--- WORK TO COMPLETE ---
Only those lines running from the start of the listing below through the line that holds "def freshState (r" are to be written out, exactly and in full.

--- RECORDS SHOWN ---
-- ==== Sys2Proof/Machine/Regions.lean ====
section
/-! DEFINITION. Class 0x8, sketch regions: SKDEF, SKDEL, SKSTAT, SKFOLD, SKSEAL, SKCLR, COLLATE (R369, R370, R386 to R390,
R403 to R410). -/

namespace Sys2Proof.Machine

/-! ### Operations on a region of this module -/

/-- An event of a table at every partial that holds the region's line. -/
def partsEvent (s : State) (r : Region) (ev : Nat) : State :=
  (List.range 4).foldl (fun st d => regionEvent st r d r.range ev) s

/-- The fault that an event at the partials returns to its requester (R418). -/
def partsFault (s : State) (r : Region) (ev : Nat) : Option Nat :=
  (List.range 4).findSome? fun d => regionFault s r d r.range ev

/-- Replaces all four partials; each whose SATURATED bit goes to 1 decrements STASK (R380). -/
def setParts (s : State) (k : Nat) (r : Region) (f : Nat → SkState) : State :=
  (List.range 4).foldl (fun st d => setPart st k ((tget st.regions k).getD r) d (f d)) (setRegion s k r)

/-- A state without content as the law judges it: a distinct counter or a quantile summary may be saturated from the start
(R379). -/
def freshState (r : Region) : SkState := judge r SkState.reset

/-- The stacks engine's writes of a region's bytes on pages homed on another module, 64 bytes a time, as posted engine
writes (R370, R437). -/
def postImage (s : State) (r : Region) (n : Nat) : State :=
  (List.range ((n + 63) / 64)).foldl (fun st i =>
    let pa := regionPa r (64 * i)
    if isRemote st pa then
      enginePost st r.home answerFlow .service r.context r.range pa (readBytes st (regionLoc st r (64 * i)) (min 64 (n - 64 * i))) [] 4
    else st) s

/-- SKFOLD's effect (R389, R406), which raises CL (R419). -/
def foldRegion (s : State) (k : Nat) (r : Region) : State :=
  let mem := (foldCells r (memoryCells s r)).1
  let r1 : Region := { r with lcur := r.lcur - 1, image := foldState r r.image }
  let s1 := setParts (partsEvent s r 10) k r1 fun d => foldState r (partOf r d)
  postImage (mem.foldl (fun st e => writeCell st r1 e.1 e.2) (zeroRegion s1 r (skBytes r))) r (skBytes r)

/-- SKSEAL's effect: the collated state becomes the image and the region's memory (R386). -/
def sealRegion (s : State) (k : Nat) (r : Region) : State :=
  let x := collated r
  let r1 : Region := { r with isSealed := true, image := x, csat := x.sat }
  postImage (writeImage (partsEvent (setRegion s k r1) r1 10) r1 x) r1 (skBytes r1)

/-- The collated state of an unsealed region written to its memory (R385). -/
def imageRegion (s : State) (k : Nat) (r : Region) : State :=
  if r.isSealed then s
  else
    let r1 : Region := { r with csat := (collated r).sat }
    postImage (writeImage (partsEvent (setRegion s k r1) r1 10) r1 (collated r)) r1 (skBytes r1)

/-- SKSEAL.open's effect (R386, R407). -/
def openRegion (s : State) (k : Nat) (r : Region) : State := partsEvent (setRegion s k { r with isSealed := false }) r 10

/-- The region with every partial and status bit cleared (R390), which raises CL (R419). -/
def clearRegion (s : State) (k : Nat) (r : Region) : State :=
  let r1 : Region := { r with isSealed := false, csat := false, image := SkState.reset, parts := [] }
  postImage (setParts (zeroRegion (partsEvent s r 10) r (skBytes r)) k r1 fun _ => freshState r1) r1 (skBytes r1)

/-- A region freed: its partials go back to I, its memory is zero, its slot and its pool space are free (R390, R408, R428). -/
def freeRegion (s : State) (k : Nat) (r : Region) : State :=
  let s1 := postImage (partsEvent (partsEvent (zeroRegion s r (skBytes r)) r 10) r 12) r (skBytes r)
  { s1 with regions := tdel s1.regions k }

--- TASK RESULT ---
-- ==== Sys2Proof/Machine/Regions.lean ====
section
/-! DEFINITION. Class 0x8, sketch regions: SKDEF, SKDEL, SKSTAT, SKFOLD, SKSEAL, SKCLR, COLLATE (R369, R370, R386 to R390,
R403 to R410). -/

namespace Sys2Proof.Machine

/-! ### Operations on a region of this module -/

/-- An event of a table at every partial that holds the region's line. -/
def partsEvent (s : State) (r : Region) (ev : Nat) : State :=
  (List.range 4).foldl (fun st d => regionEvent st r d r.range ev) s

/-- The fault that an event at the partials returns to its requester (R418). -/
def partsFault (s : State) (r : Region) (ev : Nat) : Option Nat :=
  (List.range 4).findSome? fun d => regionFault s r d r.range ev

/-- Replaces all four partials; each whose SATURATED bit goes to 1 decrements STASK (R380). -/
def setParts (s : State) (k : Nat) (r : Region) (f : Nat → SkState) : State :=
  (List.range 4).foldl (fun st d => setPart st k ((tget st.regions k).getD r) d (f d)) (setRegion s k r)

/-- A state without content as the law judges it: a distinct counter or a quantile summary may be saturated from the start
(R379). -/
def freshState (r : Region) : SkState := judge r SkState.reset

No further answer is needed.